Question

A bag contains some white and some black balls, all combinations being equally likely. The total number of balls in the bag is $12$. Four balls are drawn at random without replacement.

find the following:

-Probability that all the balls are black is equal to

-If the bag contains 10 black and 2 white balls, then the probability that all four balls are black is equal to

-If all the four balls are black , then the probability that the bag contains 10 black balls is equal to

Answer 1

If the bag contains 10 black and 2 white balls, the probability that all four balls are black is equal to $\frac{{}^{10}{C}_4}{{}^{12}{C}_4}=\frac{8\times 7}{12\times 11}=\frac{14}{33}$

Let E${}_i$: an event that there are i black balls, (12-i) white balls, where i= 0, 1, 2, 3, ... 12 i.e., 13 outcomes with each combination equally likely

And A: an event that all the four balls drawn are black.

Then, $P\left(E_i\right)=\frac{1}{13}$

and, $P\left(A/E_i\right)=0$ when i = 0, 1, 2, 3 as the number of black balls drawn are 4. and $P\left(A/E_i\right)=\frac{{}^i{C}_4}{{}^9{C}_4}$ when i = 4, 5, 6, ... 12 = 9 outcomes.

Hence $P\left(A\right)={\sum }_{i=4}^{12}\left(P\right(E_i)\times P(A/E_i\left)\right)⟹P\left(A\right)=\frac{1}{13}(\frac{{}^4{C}_4}{{}^9{C}_4}+\frac{{}^5{C}_4}{{}^9{C}_4}+\frac{{}^6{C}_4}{{}^9{C}_4}+\frac{{}^7{C}_4}{{}^9{C}_4}+\frac{{}^8{C}_4}{{}^9{C}_4}+\frac{{}^9{C}_4}{{}^9{C}_4}+\frac{{}^{10}{C}_4}{{}^9{C}_4}+\frac{{}^{11}{C}_4}{{}^9{C}_4}+\frac{{}^{12}{C}_4}{{}^9{C}_4})$

${}^4{C}_4$ can be written as ${}^5{C}_5$

and we know ${}^n{C}_r{+}^n{C}_{r-1}{=}^{n+1}{C}_r$

Hence ${}^4{C}_4{+}^5{C}_4{+}^6{C}_4{+}^7{C}_4+...{+}^{12}{C}_4{=}^5{C}_5{+}^5{C}_4{+}^6{C}_4{+}^7{C}_4{+}^{.}..{+}^{12}{C}_4{=}^6{C}_5{+}^6{C}_4{+}^7{C}_4+...{+}^{12}{C}_4{=}^7{C}_5{+}^7{C}_4+...{+}^{12}{C}_4⟹{=}^{12}{C}_5{+}^{12}{C}_4{=}^{13}{C}_4$

Therefore $P\left(A\right)=\frac{1}{13}\times \frac{1}{{}^9{C}_4}{\times }^{13}{C}_5=\frac{13\times 12\times 11\times 10\times 9}{13\times 9\times 8\times 7\times 6\times 5}=\frac{11}{14}$

is the probability that all the balls are black.

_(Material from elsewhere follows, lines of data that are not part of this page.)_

/-! ### Decision points (R310) -/

/-- The device in which the group decides: a waiting change has taken effect, but in fixed mode. -/
def sgReady (i : Nat) (d : Dev) : Dev := if (d.sg i).fixed then d else sgPending i d

/-- The group has no running context that is resident. -/
def RunEvicted (d : Dev) (i : Nat) : Prop := ∀ k g, (d.sg i).run = some k → (d.sg i).grants[k]? = some g → g.resident = false

/-- No resident context of the group is runnable. -/
def GroupIdle (d : Dev) (i : Nat) : Prop :=
  ∀ k ∈ d.grantIx i, ∀ g, (d.sg i).grants[k]? = some g → g.resident = true → d.sgRunnable i k = false

theorem RunEvicted.chooses (h : RunEvicted d i) : (match (d.sg i).run.bind (fun k => (d.sg i).grants[k]?) with
    | some g => ! g.resident
    | none => true) = true := by
  split
  case h_1 g hrun =>
    obtain ⟨k, hk, hg⟩ := Option.bind_eq_some_iff.1 hrun
    rw [h k g hk hg]; rfl
  case h_2 => rfl

theorem GroupIdle.chooses (h : GroupIdle d i) : (d.grantIx i).any (fun k =>
    ((d.sg i).grants.getD k { part := 0, weight := 1, resident := false }).resident && d.sgRunnable i k) = false := by
  refine List.any_eq_false.2 fun k hk => ?_
  rw [List.getD_eq_getElem?_getD, Bool.and_eq_true, not_and, Bool.not_eq_true]
  intro hres
  cases hg : (d.sg i).grants[k]? with
  | none => rw [hg] at hres; cases hres
  | some g => rw [hg] at hres; exact h k hk g hg hres

theorem sgDecision_empty (h : (d.sg i).grants = []) : sgDecision i d = d := if_pos h

theorem sgDecision_chooses (hne : (d.sg i).grants ≠ []) (h : RunEvicted d i ∨ GroupIdle (sgReady i d) i) :
    sgDecision i d = sgDecide i false (sgReady i d) := by
  refine (if_neg hne).trans (if_pos ?_)
  refine h.imp (fun h => ?_) (fun h => ?_)
  · exact h.chooses
  · exact congrArg (! ·) h.chooses

/-! ### Yield and fixed slices (R310, R313) -/

/-- Since when the running context has been blocked. -/
def blockedSince (d : Dev) (i : Nat) : Option Nat := ((d.sg i).run.bind (fun k => (d.sg i).grants[k]?)).bind (·.blocked)

theorem yieldExpiry_gives {t : Nat} (hsince : blockedSince d i = some t) (hdue : t + (d.sg i).yield * 3000 ≤ d.acyc)
    (hshares : (d.sg i).fixed = false) : yieldExpiry i d = sgDecide i true (sgPending i d) := by
  simp only [yieldExpiry]
  rw [show ((d.sg i).run.bind (fun k => (d.sg i).grants[k]?)).bind (·.blocked) = some t from hsince]
  exact if_pos ⟨hdue, Bool.eq_false_iff.1 hshares⟩

theorem yieldExpiry_idle (h : (d.sg i).fixed = true ∨ ∀ t, blockedSince d i = some t → d.acyc < t + (d.sg i).yield * 3000) :
    yieldExpiry i d = d := by
  simp only [yieldExpiry]
  split
  case h_1 t hsince =>
    refine if_neg fun hgives => ?_
    obtain hfixed | hearly := h
    · exact hgives.2 hfixed
    · exact (hearly t hsince).not_ge hgives.1
  case h_2 => rfl

/-- When the next slice of a fixed group begins. -/
def sliceDue (x : SharedGroup) : Nat := if x.run = none then x.sliceAt else x.sliceAt + x.slice * 300000

/-- The grant whose slice it is. -/
def nextGrant (x : SharedGroup) : Nat :=
  match x.run with
  | some k => (k + 1) % x.grants.length
  | none => 0

theorem sliceDue_eq (x : SharedGroup) : (if x.run.isNone = true then x.sliceAt else x.sliceAt + x.slice * 300000) = sliceDue x := by
  rw [sliceDue]
  simp only [Option.isNone_iff_eq_none]

theorem fixedSliceBoundary_idle
    (h : (d.sg i).fixed = false ∨ (d.sg i).grants = [] ∨ (d.sg i).suspended.isSome = true ∨ d.acyc < sliceDue (d.sg i)) :
    fixedSliceBoundary i d = d := by
  simp only [fixedSliceBoundary, sliceDue_eq]
  exact if_pos (h.imp_left Bool.eq_false_iff.1)

/-- The slice of grant k has begun. -/
def sliceStarted (i k : Nat) (d : Dev) : Dev :=
  sgView i (d.modSg i (fun z => { z with run := some k, sliceAt := sliceDue (d.sg i) }))

theorem fixedSliceBoundary_begins {k : Nat} {g : SgGrant} (hfixed : (d.sg i).fixed = true) (hrun : (d.sg i).suspended = none)
    (hdue : sliceDue (d.sg i) ≤ d.acyc) (hpend : (d.sg i).pend = []) (hk : k = nextGrant (d.sg i)) (hg : (d.sg i).grants[k]? = some g) :
    fixedSliceBoundary i d =
      if (sliceStarted i k d).degraded = true ∨ (sliceStarted i k d).pstate g.part ≠ 1 then sliceStarted i k d
      else ((sliceStarted i k d).sgCores i).foldl (fun d g' => startRestore g' g.part d) (sliceStarted i k d) := by
  have hne : (d.sg i).grants ≠ [] := by
    intro h; rw [h] at hg; cases hg
  have begins : ¬ (¬ (d.sg i).fixed = true ∨ (d.sg i).grants = [] ∨ (d.sg i).suspended.isSome = true ∨ d.acyc < sliceDue (d.sg i)) := by
    simp [hfixed, hne, hrun, hdue]
  have here : sgPending i d = d := by simp only [sgPending, hpend]
  have stands : ¬ (¬ (d.sg i).fixed = true ∨ (d.sg i).grants = [] ∨ ((d.sg i).run.isNone = true ∧ d.acyc < (d.sg i).sliceAt)) := by
    rintro (h | h | ⟨hnone, hearly⟩)
    · exact h hfixed
    · exact hne h
    · rw [sliceDue, if_pos (Option.isNone_iff_eq_none.1 hnone)] at hdue
      exact hearly.not_ge hdue
  subst hk
  simp only [fixedSliceBoundary, sliceDue_eq]
  rw [if_neg begins, here, if_neg stands]
  have part : ((d.sg i).grants.getD (nextGrant (d.sg i)) { part := 0, weight := 1, resident := true }).part = g.part := by
    rw [List.getD_eq_getElem?_getD, hg]; rfl
  rw [← part]
  rfl

end

/-! ### The statement -/

/-- Settles O26: the ends of saves, scrubs and restores by the core's state, the decisions of a shared group by its grants and its times. -/
theorem contextsAndSharedGroupsMove : Obligations.ContextsAndSharedGroupsMove := by
  unfold Obligations.ContextsAndSharedGroupsMove
  refine ⟨⟨?save, ?scrub, ?restore⟩, ?set, ?decision, ?yield, ?fixed⟩
  case save =>
    intro s g ue hrun hg p free kept ends
    refine ⟨fun hst hue => coreRow_answer hrun hg ?_, fun hst hue => coreRow_answer hrun hg ?_,
      fun hst => coreRow_answer hrun hg (saveDone_idle hst)⟩
    · subst hue; exact saveDone_damaged hst
    · subst hue; exact saveDone_clean hst
  case scrub =>
    intro s g hrun hg p d d'
    exact ⟨fun hst => coreRow_answer hrun hg (if_neg (not_not.2 hst)), fun hst => coreRow_answer hrun hg (scrubDone_idle hst)⟩
  case restore =>
    intro s g hrun hg d p frozen dying
    exact ⟨fun hst hstay hlive => coreRow_answer hrun hg (restoreEnd_stays hst hstay hlive),
      fun hst haway => coreRow_answer hrun hg (restoreEnd_leaves hst haway),
      fun hst hstay hdying => coreRow_answer hrun hg (restoreEnd_dies hst hstay hdying),
      fun hst => coreRow_answer hrun hg (restoreEnd_idle hst)⟩
  case set =>
    intro s c b hrun new
    exact ⟨fun hok hnew => devRow_answer hrun ((sgSet_ok hok).trans (if_pos hnew)),
      fun hok hold => devRow_answer hrun ((sgSet_ok hok).trans (if_neg hold)), fun h => devRow_answer hrun (sgSet_fails h)⟩
  case decision =>
    intro s i hrun hi d evicted idle
    have answer {e : Dev} (he : sgDecision i s.dev = e) := placeRow_answer hrun (decide_eq_true hi) he
    exact ⟨fun hne h => answer (sgDecision_chooses hne (.inl h)), fun hne h => answer (sgDecision_chooses hne (.inr h)),
      fun h => answer (sgDecision_empty h)⟩
  case yield =>
    intro s i hrun hi since
    have answer {e : Dev} (he : yieldExpiry i s.dev = e) := placeRow_answer hrun (decide_eq_true hi) he
    exact ⟨fun t hsince hdue hshares => answer (yieldExpiry_gives hsince hdue hshares), fun h => answer (yieldExpiry_idle h)⟩
  case fixed =>
    intro s i hrun hi x due
    have answer {e : Dev} (he : fixedSliceBoundary i s.dev = e) := placeRow_answer hrun (decide_eq_true hi) he
    refine ⟨fun k g hfixed hfree hdue hpend hk hg => ?_, fun h => answer (fixedSliceBoundary_idle h)⟩
    have begins := fixedSliceBoundary_begins hfixed hfree hdue hpend hk hg
    refine ⟨fun hlive hactive => answer (begins.trans (if_neg ?_)), fun h => answer (begins.trans (if_pos h))⟩
    exact not_or.2 ⟨Bool.eq_false_iff.1 hlive, not_not.2 hactive⟩
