-- ==== Sys2Proof/Machine/Dispatch.lean ====
section
/-! DEFINITION. One arm per command (rule R93). Each is the command's whole lifecycle, IDLE to IDLE (rules R90, R96), on a state in
which the command word already stands in CMD (rule R54). -/

namespace Sys2Proof.Machine

def exec (i : Instr) (s : State) : Host.Outcome State Fault Refusal :=
  match i with
  | .nop => Sys2Proof.Machine.execNop s
  | .emod => Sys2Proof.Machine.execEmod s
  | .modpow => Sys2Proof.Machine.execModpow s
  | .gcd => Sys2Proof.Machine.execGcd s
  | .xgcd => Sys2Proof.Machine.execXgcd s
  | .modinv => Sys2Proof.Machine.execModinv s
  | .fermat => Sys2Proof.Machine.execFermat s

end Sys2Proof.Machine
end

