-- ==== Sys2Proof/Laws/Arith.lean ====
section
/-! SUPPORT. The number operations, each said once: the two readings of a pattern, `chk`, `emod`, and the unfolding of each loop by
one iteration. -/

namespace Sys2Proof.Machine

/-! Patterns and integers -/

theorem inI64_iff (v : Int) : inI64 v = true ↔ -2 ^ 63 ≤ v ∧ v < 2 ^ 63 := by
  rw [inI64, Bool.and_eq_true]
  have lo : Config.i64Min = -2 ^ 63 := by decide
  have hi : Config.i64Max = 2 ^ 63 - 1 := by decide
  rw [lo, hi]
  constructor
  · rintro ⟨h, h'⟩
    exact ⟨of_decide_eq_true h, by have := of_decide_eq_true h'; omega⟩
  · rintro ⟨h, h'⟩
    exact ⟨decide_eq_true h, decide_eq_true (by omega)⟩

theorem inI64_toInt (w : Word) : inI64 (toInt w) = true := by
  rw [inI64_iff]
  have h := BitVec.toInt_lt (x := w)
  have h' := BitVec.le_toInt (x := w)
  simp only [toInt]
  omega

theorem toInt_toBits {v : Int} (h : inI64 v = true) : toInt (toBits v) = v := by
  rw [inI64_iff] at h
  simp only [toInt, toBits, BitVec.toInt_ofInt]
  exact Int.bmod_eq_of_le (by omega) (by omega)

theorem toBits_toInt (w : Word) : toBits (toInt w) = w := BitVec.ofInt_toInt

@[simp] theorem toBits_zero : toBits 0 = 0#64 := by decide
@[simp] theorem toBits_one : toBits 1 = 1#64 := by decide
@[simp] theorem toInt_zero : toInt 0#64 = 0 := by decide
@[simp] theorem toInt_one : toInt 1#64 = 1 := by decide

/-! Faults pass through a sequence of operations -/

theorem bind_eq_ok {α β : Type} {x : Except CommandFault α} {k : α → Except CommandFault β} {v : β} :
    (x >>= k) = .ok v ↔ ∃ a, x = .ok a ∧ k a = .ok v := by
  cases x <;> simp [bind, Except.bind]

theorem bind_eq_error {α β : Type} {x : Except CommandFault α} {k : α → Except CommandFault β} {f : CommandFault} :
    (x >>= k) = .error f ↔ x = .error f ∨ ∃ a, x = .ok a ∧ k a = .error f := by
  cases x <;> simp [bind, Except.bind]

@[simp] theorem bind_ok {α β : Type} (a : α) (k : α → Except CommandFault β) : (Except.ok a >>= k) = k a := rfl
@[simp] theorem bind_error {α β : Type} (f : CommandFault) (k : α → Except CommandFault β) :
    ((Except.error f : Except CommandFault α) >>= k) = .error f := rfl

/-! `chk` (R103) -/

theorem chk_eq_ok_iff {v r : Int} : chk v = .ok r ↔ inI64 v = true ∧ r = v := by
  unfold chk
  cases h : inI64 v with
  | true => rw [if_pos rfl]; exact ⟨fun e => ⟨rfl, (Except.ok.inj e).symm⟩, fun e => e.2 ▸ rfl⟩
  | false => rw [if_neg Bool.false_ne_true]; exact ⟨nofun, nofun⟩

theorem chk_eq_error_iff {v : Int} {f : CommandFault} :
    chk v = .error f ↔ inI64 v = false ∧ f = .overflow := by
  unfold chk
  cases h : inI64 v with
  | true => rw [if_pos rfl]; exact ⟨nofun, nofun⟩
  | false =>
    rw [if_neg Bool.false_ne_true]
    exact ⟨fun e => ⟨rfl, (Except.error.inj e).symm⟩, fun e => e.2 ▸ rfl⟩

theorem chk_of_inI64 {v : Int} (h : inI64 v = true) : chk v = .ok v := chk_eq_ok_iff.2 ⟨h, rfl⟩

/-! `emod` (R105) -/

@[simp] theorem emod_zero (a : Int) : emod a 0 = .error .divideByZero := rfl

/-- `emod` is the floored remainder wherever it does not fault. -/
theorem emod_of_ne {b : Int} (a : Int) (h : b ≠ 0) : emod a b = .ok (a.fmod b) := by
  rw [emod, if_neg h, Int.fmod_def]

theorem emod_eq_ok_iff {a b r : Int} : emod a b = .ok r ↔ b ≠ 0 ∧ r = a.fmod b := by
  by_cases h : b = 0
  · simp [h]
  · simp [emod_of_ne a h, h, eq_comm]

theorem emod_eq_error_iff {a b : Int} {f : CommandFault} :
    emod a b = .error f ↔ b = 0 ∧ f = .divideByZero := by
  by_cases h : b = 0
  · simp [h, eq_comm]
  · simp [emod_of_ne a h, h]

/-! The loops, one iteration at a time -/

@[simp] theorem modpowLoop_zero (base : Int) (e : Nat) (m acc : Int) : modpowLoop base e m 0 acc = .ok acc := rfl
theorem modpowLoop_succ (base : Int) (e : Nat) (m : Int) (i : Nat) (acc : Int) :
    modpowLoop base e m (i + 1) acc = modpowIter base e m i acc >>= modpowLoop base e m i := rfl

/-- What one iteration of `modpow` can leave: the square reduced, times the base and reduced again if the bit is 1. -/
theorem modpowIter_eq_ok_iff {base m acc r : Int} {e i : Nat} :
    modpowIter base e m i acc = .ok r ↔
      inI64 (acc * acc) = true ∧ m ≠ 0 ∧
      (if bit e i = 1 then
        inI64 ((acc * acc).fmod m * base) = true ∧ r = ((acc * acc).fmod m * base).fmod m
      else r = (acc * acc).fmod m) := by
  unfold modpowIter
  rw [bind_eq_ok]
  constructor
  · rintro ⟨_, h1, h⟩
    obtain ⟨k1, rfl⟩ := chk_eq_ok_iff.1 h1
    obtain ⟨_, h2, h⟩ := bind_eq_ok.1 h
    obtain ⟨hm, rfl⟩ := emod_eq_ok_iff.1 h2
    refine ⟨k1, hm, ?_⟩
    split at h <;> rename_i hb
    · obtain ⟨_, h3, h⟩ := bind_eq_ok.1 h
      obtain ⟨k3, rfl⟩ := chk_eq_ok_iff.1 h3
      rw [if_pos hb]
      exact ⟨k3, (emod_eq_ok_iff.1 h).2⟩
    · rw [if_neg hb]
      exact (Except.ok.inj h).symm
  · rintro ⟨h1, hm, h⟩
    refine ⟨_, chk_of_inI64 h1, bind_eq_ok.2 ⟨_, emod_of_ne _ hm, ?_⟩⟩
    split at h <;> rename_i hb
    · rw [if_pos hb, h.2]
      exact bind_eq_ok.2 ⟨_, chk_of_inI64 h.1, emod_of_ne _ hm⟩
    · rw [if_neg hb, h]
      rfl

theorem gcdLoop_succ_of_ne {b : Int} (fuel : Nat) (a : Int) (h : b ≠ 0) :
    gcdLoop (fuel + 1) a b = gcdLoop fuel b (a.fmod b) := by
  simp [gcdLoop, h, emod_of_ne]

@[simp] theorem gcdLoop_done (fuel : Nat) (a : Int) : gcdLoop fuel a 0 = .ok a := by
  cases fuel <;> simp [gcdLoop]

/-- What one iteration of `xgcd` can leave (R130). -/
theorem xgcdIter_eq_ok_iff {v w : EuclidVals} :
    xgcdIter v = .ok w ↔
      inI64 (v.r0.fdiv v.r1 * v.s1) = true ∧ inI64 (v.s0 - v.r0.fdiv v.r1 * v.s1) = true ∧
      inI64 (v.r0.fdiv v.r1 * v.t1) = true ∧ inI64 (v.t0 - v.r0.fdiv v.r1 * v.t1) = true ∧
      w = ⟨v.r1, v.r0 - v.r0.fdiv v.r1 * v.r1, v.s1, v.s0 - v.r0.fdiv v.r1 * v.s1, v.t1,
        v.t0 - v.r0.fdiv v.r1 * v.t1⟩ := by
  simp only [xgcdIter, bind_eq_ok, chk_eq_ok_iff]
  constructor
  · rintro ⟨_, ⟨h1, rfl⟩, _, ⟨h2, rfl⟩, _, ⟨h3, rfl⟩, _, ⟨h4, rfl⟩, h⟩
    exact ⟨h1, h2, h3, h4, (Except.ok.inj h).symm⟩
  · rintro ⟨h1, h2, h3, h4, rfl⟩
    exact ⟨_, ⟨h1, rfl⟩, _, ⟨h2, rfl⟩, _, ⟨h3, rfl⟩, _, ⟨h4, rfl⟩, rfl⟩

theorem xgcdLoop_succ_of_ne {v : EuclidVals} (fuel : Nat) (h : v.r1 ≠ 0) :
    xgcdLoop (fuel + 1) v = xgcdIter v >>= xgcdLoop fuel := by
  rw [xgcdLoop, if_neg h]

@[simp] theorem xgcdLoop_done {v : EuclidVals} (fuel : Nat) (h : v.r1 = 0) : xgcdLoop fuel v = .ok v := by
  cases fuel <;> simp [xgcdLoop, h]

/-- Normalisation leaves a residue of `s`, and never faults for `m ≥ 0` (R135). -/
theorem normalise_of_nonneg {s : Int} (m : Int) (h : 0 ≤ s) : normalise s m = .ok s := if_pos h

theorem normalise_of_neg {s m : Int} (h : s < 0) (hm : inI64 (s + m) = true) : normalise s m = .ok (s + m) := by
  rw [normalise, if_neg (by omega), chk_of_inI64 hm]

end Sys2Proof.Machine
end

Now here we need to find Probability of 10 black balls when event A has already occured, i.e.,$P\left(E_{10}/A\right)=\frac{P(E_{10}\cap A)}{P\left(A\right)}$

$⟹P\left(E_{10}/A\right)=\frac{P\left(E_{10}\right)\times P\left(A/E_{10}\right)}{P\left(A\right)}=\frac{\frac{1}{13}\times \frac{{}^{10}{C}_4}{{}^9{C}_4}}{\frac{11}{14}}=\frac{1\times 14\times 10!\times 4!\times (9-4)!}{13\times 11\times 4!\times (10-4)!\times 9!}=\frac{14\times 10}{13\times 11\times 6}=\frac{70}{429}$

is the required probability that the bag contains 10 black balls.